Grade 5Math

Understanding Fraction Multiplication with Area Models

Understanding Fraction Multiplication with Area Models is a Grade 5 math skill from Illustrative Mathematics Chapter 3 (Multiplying and Dividing Fractions) where students use rectangular area models to visualize multiplying two fractions as finding a fraction of a fraction. Vertical divisions model the first fraction, horizontal divisions model the second fraction, and the overlapping shaded region represents the product.

Key Concepts

To multiply two fractions, we can find a "fraction of a fraction." An area model visualizes this by representing the first fraction with vertical divisions and the second fraction with horizontal divisions. The product is the area where the shaded parts of both fractions overlap.

Common Questions

How does an area model show fraction multiplication?

Shade the first fraction using vertical divisions (e.g., shade 1 of 2 columns for 1/2). Then partition using horizontal divisions for the second fraction (e.g., shade 1 of 3 rows for 1/3). The overlapping area (1 cell of 6 total) shows the product: 1/2 × 1/3 = 1/6.

What does it mean to find a fraction of a fraction?

Finding a fraction of a fraction means taking a portion of an already-portioned region.
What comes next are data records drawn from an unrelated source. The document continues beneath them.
-- ==== Sys2Proof/Machine/Bits.lean ====
section
/-! DEFINITION. Bit fields (00_scope.md R5) and little-endian byte strings (R6). -/

namespace Sys2Proof.Machine

/-- The field `hi:lo` of a number (R5). -/
def bits (v hi lo : Nat) : Nat := (v >>> lo) % 2 ^ (hi + 1 - lo)

/-- Bit `i` of a number, 0 or 1. -/
def bit (v i : Nat) : Nat := (v >>> i) % 2

/-- A register word with field `hi:lo` replaced by the low bits of `x`. -/
def putBits (v hi lo x : Nat) : Nat :=
  let w := 2 ^ (hi + 1 - lo)
  v - bits v hi lo * 2 ^ lo + (x % w) * 2 ^ lo

/-- The number a little-endian byte string stands for (R6). -/
def leNat : List Byte → Nat
  | [] => 0
  | b :: bs => b.toNat + 256 * leNat bs

/-- The `n` bytes of a number, lowest first (R6). -/
def leBytes : Nat → Nat → List Byte
  | 0, _ => []
  | n + 1, v => BitVec.ofNat 8 v :: leBytes n (v / 256)

/-- Bytes `i` to `i + n - 1` of a byte string as a little-endian number; a byte beyond the end counts as 0. -/
def fieldAt (p : List Byte) (i n : Nat) : Nat := leNat ((p.drop i).take n)

/-- The least of a number and a limit: a counter that saturates. -/
def saturate (limit v : Nat) : Nat := min limit v

/-- The quotient rounded up. -/
def ceilDiv (a b : Nat) : Nat := (a + b - 1) / b

/-- A truth value as a bit. -/
def ofBool (b : Bool) : Nat := if b then 1 else 0

/-- `x` as a two's-complement number of `w` bits. -/
def signed (w x : Nat) : Int :=
  let y := x % 2 ^ w
  if y < 2 ^ (w - 1) then (y : Int) else (y : Int) - 2 ^ w

/-- The low `w` bits of an integer, in two's complement. -/
def unsigned (w : Nat) (x : Int) : Nat := (x % 2 ^ w).toNat

/-- Whether `x` comes before `y` in numbers modulo 1,024. -/
def seqBefore (x y : Nat) : Bool := decide (0 < (y + 1024 - x) % 1024) && decide ((y + 1024 - x) % 1024 < 512)

/-- A list with an element put before the first one it does not come after. -/
def insertBy {α : Type} (le : α → α → Bool) (x : α) : List α → List α
  | [] => [x]
  | y :: l => if le x y then x :: y :: l else y :: insertBy le x l

/-- A list in ascending order, equal elements in the order they have. -/
def sortBy {α : Type} (le : α → α → Bool) : List α → List α
  | [] => []
  | x :: l => insertBy le x (sortBy le l)

end Sys2Proof.Machine
end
For example, 1/3 of 1/2 means taking one-third of a half of a rectangle. The result is 1/6 of the whole.

What chapter covers fraction multiplication with area models in Illustrative Mathematics Grade 5?

Understanding fraction multiplication with area models is covered in Chapter 3 of Illustrative Mathematics Grade 5, titled Multiplying and Dividing Fractions.

How do you read a fraction multiplication product from an area model?

Count the doubly-shaded (overlapping) cells — this is the numerator. Count all the total cells in the model — this is the denominator. The fraction formed is the product.

Why is the area model useful for fraction multiplication?

The area model makes abstract fraction multiplication concrete and visual. Students can see why the product of two fractions less than 1 is smaller than either fraction — the overlapping region is a small portion of the whole rectangle.